N838 is the second most important residue for CpG recognition and flank interactions of DNMT3A. In the DNMT3A CGA structure, the side chain of N838 occupies the place of R836 and it contacts the CpG guanine, while in the CGT structure, it forms an H-bond to the +2/+3 phosphodiester group and the +2′ base. The N838A exchange led to strong changes in the flanking sequence preferences at the +1 position, which were distinct from R836A. In particular, the N383A mutant showed a very strong and unique drop of A(+1) and G(+1) preference in CpG (but not in non-CpG) methylation. This effect can be explained by the combined contact of N838 to the CpG guanine and the A(+1) N7 atom seen in the CGA structure. This contact could equally be formed with G(+1), suggesting that N838 is necessary for efficient CGA and CGG methylation. Hence, N838 functions to buffer the effect of R836 preventing an “overshooting” of the C(+1) preference. In summary, R836 and N838 interact with the CpG guanine and flanking sites in a flexible manner ensuring high activity and specificity of DNMT3A in diverse flanking sequence contexts.
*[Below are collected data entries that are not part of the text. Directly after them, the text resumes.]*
/-- COULOMB_INTEGRATION of a frame (R353, R363). -/
def coulomb (s : State) : State :=
  let code := clamp (-32768) 32767 (s.pin .ipackCode)
  let s := s.setO Obj.estIpack (divNearest (code * 25000) 32768)
  let hz := if 0 < s.o Obj.clkFclkMeas then s.o Obj.clkFclkMeas else fclkNominal
  let acc := s.var .cAcc + divNearest (50000 * code * fclkNominal) hz
  let n := acc.tdiv 65536
  let s := s.setVar .cAcc (acc - n * 65536)
  let ex := decide (s.oN Obj.estExState = 2 ∨ s.oN Obj.estExState = 3)
  let s := if n = 0 then s else chargeAdd (if 0 < n then 0 else if ex then 2 else 1) n s
  let s := s.setO Obj.estQRem (s.o Obj.chgStored + s.o Obj.estQCorr)
  cycleCount n s

/-- The estimator at a tick: the exercise's step, integration, the counter fault, the round's sums. -/
def estTick (s : State) : State :=
  let s := coulomb (exTick s)
  let code := clamp (-32768) 32767 (s.pin .ipackCode)
  let bad := decide (code = 32767 ∨ code = -32768 ∨ 300 < (s.pin .packIsn - s.pin .packP).natAbs)
  let s := s.countCond .cntFault bad
  let s := if bad then s else (s.condOff 176 0).setBit Obj.estFlags 10 false
  let s := ((s.addVar .rI code).addVar .rAbs code.natAbs).addVar .rN 1
  let s := s.addVar .rV (s.pin .packP)
  let s := if s.oN Obj.pwrChgState = 3 ∨ s.oN Obj.pwrChgState = 4 then s.setVar .rCv 1 else s
  (s.addVar .minSum (s.pin .packP)).addVar .minN 1

/-- The rest of the pack ends, with the qualification that waits (R360). -/
def restEnd (s : State) : State :=
  let s := ((s.setO Obj.estRestTimer 0).setVar .lastN 0).setBit Obj.estFlags 4 false
  ((s.setVar .restDue 0).setVar .restFirst 0).setVar .restRec 0

/-- COUNTER_FAULT: full scale or PACK_ISN more than 300 mV from PACK_P at 8 ticks; it ends a rest (R355, R360). -/
def execCounterFault (s : State) : Out :=
  if s.metCond .cntFault 8 && !s.condOn 176 0 then
    .next (restEnd ((s.raise 176 0 (u16 (s.o Obj.estIpack) ++ u16 (s.pin .packIsn - s.pin .packP))).setBit Obj.estFlags 10 true))
  else .next s

/-! ## State of charge (R356 to R359) -/

/-- The SoC points of the OCV table and of the impedance table, in 0.1 %. -/
def ocvPoints : List Nat := [0, 50, 100, 150, 200, 900, 950, 1000]
/-- The SoC points of the impedance table, in 0.1 %. -/
def resPoints : List Nat := [0, 150, 300, 450, 600, 750, 900, 1000]

/-- The segment of a table that holds a SoC. -/
def segment (pts : List Nat) (x : Nat) : Nat := min 6 ((pts.drop 1).takeWhile (· < x)).length

/-- Linear interpolation at a SoC, as a numerator over the length of its segment. -/
def interp (pts : List Nat) (f : Nat → Int) (x : Nat) : Int × Int :=
  let i := segment pts x
  let a := pts.getD i 0
  let b := pts.getD (i + 1) 1000
  (f i * ((b : Int) - x) + f (i + 1) * ((x : Int) - a), (b : Int) - a)

/-- The temperature band of the impedance table (R361). -/
def tempBand (s : State) : Nat :=
  let t := s.o Obj.thTPack
  if t < 80 then 0 else if t < 320 then 1 else if t < 560 then 2 else 3

/-- Does the pack at SoC `x` stay at or above the cutoff under a load (R357)? -/
def holdsAt (s : State) (load : Int) (x : Nat) : Bool :=
  let (v, dv) := interp ocvPoints (fun i => s.o (Obj.estOcv i)) x
  let (r, dr) := interp resPoints (fun i => s.o (Obj.estR (8 * tempBand s + i))) x
  decide (s.o Obj.pwrVpackCut * dv * dr * 10000 ≤ v * dr * 10000 - load * r * dv)

/-- The lowest SoC that does, 1,000 where none does (R357). -/
def sCut (s : State) (load : Int) : Nat := ((List.range 1001).find? (holdsAt s load)).getD 1000

/-- Readiness at a SoC above the cut, in % (R358). -/
def readyAt (s : State) (soc : Int) : Int :=
  let need := s.o Obj.estIRef * s.o Obj.pwrLgTime
  if !s.bit Obj.estFlags 0 || !packUsable s then 0
  else if need ≤ 0 then 65535
  else min 65535 (100 * (max 0 (soc - s.o Obj.estSCut) * s.o Obj.estCap) / (1000 * need))

/-- SOC_UPDATE (R357, R358). -/
def socUpdate (mean : Int) (s : State) : State :=
  let cap := s.o Obj.estCap
  let raw := if 0 < cap then clamp 0 1000 (divNearest (1000 * s.o Obj.estQRem) cap) else 0
  let cut := sCut s (max (-mean) (s.o Obj.estIRef))
  let s := (s.setO Obj.estSocRaw raw).setO Obj.estSCut cut
  let (r, dr) := interp resPoints (fun i => s.o (Obj.estR (8 * tempBand s + i))) raw.toNat
  let s := s.setO Obj.estRNow (divNearest r dr)
  let s := s.setO Obj.estSoc
    (if !s.bit Obj.estFlags 0 then 0xFFFF else if cut = 1000 then 0 else clamp 0 1000 (1000 * (raw - cut) / (1000 - cut)))
  let s := (s.setO Obj.estReady (readyAt s raw))
  let low := decide (s.o Obj.estReady < s.o Obj.estReadyMin)
  let s := s.countCond .readyCnt low
  if low then s else s.condOff 174 0

/-- READINESS_LOW: below est.ready_min at 10 consecutive rounds (R358). -/
def execReadinessLow (s : State) : Out :=
  if s.metCond .readyCnt 10 && !s.condOn 174 0 then
    .next (s.raise 174 0 (u16 (s.o Obj.estReady) ++ u16 (s.o Obj.estReadyMin) ++ u16 (s.o Obj.estSocRaw) ++
      u16 (s.o Obj.estSCut)))
  else .next s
Roles of RD loop residues L883 and R882

One of the most striking observations of this study was the very strong rate enhancement caused by the L883A exchange. This finding can be explained in the context of the DNMT3A structure, showing that the hydrophobic L883 side chain is placed at an exposed and hydrophilic position pointing toward the DNA. Nevertheless, this residue is conserved in all DNMT3A enzymes, indicating that it must have an important biological role. Our data show that L883 is required to stabilize the DNMT3A-specific conformation of the RD loop, because the L883A mutation caused similar changes in flanking preferences as R882A and R882H. The +1 to +3 flanking sequence preferences of R882A, R882H, and L883A in CpG and non-CpG methylation showed similarity to DNMT3B, including the preference for G(+1) and A(+1) in CpG methylation, G(+1) in non-CpG methylation, and absence of the DNMT3A-characteristic C(+1) and C(+2) preference in CpG, and even more in non-CpG methylation. These changes convert the DNMT3A type preference profile for the +1 site (C>T>A>G) into a DNMT3B-like profile (G>A>C>T). Our data indicate that the RD loop residues are needed to stabilize its DNMT3A-specific conformation, allowing for several DNMT3A-specific DNA contacts to the flanking sequence. This function apparently is so important and dependent on the presence of L883 that a reduction of the activity of DNMT3A by this residue was tolerated in evolution.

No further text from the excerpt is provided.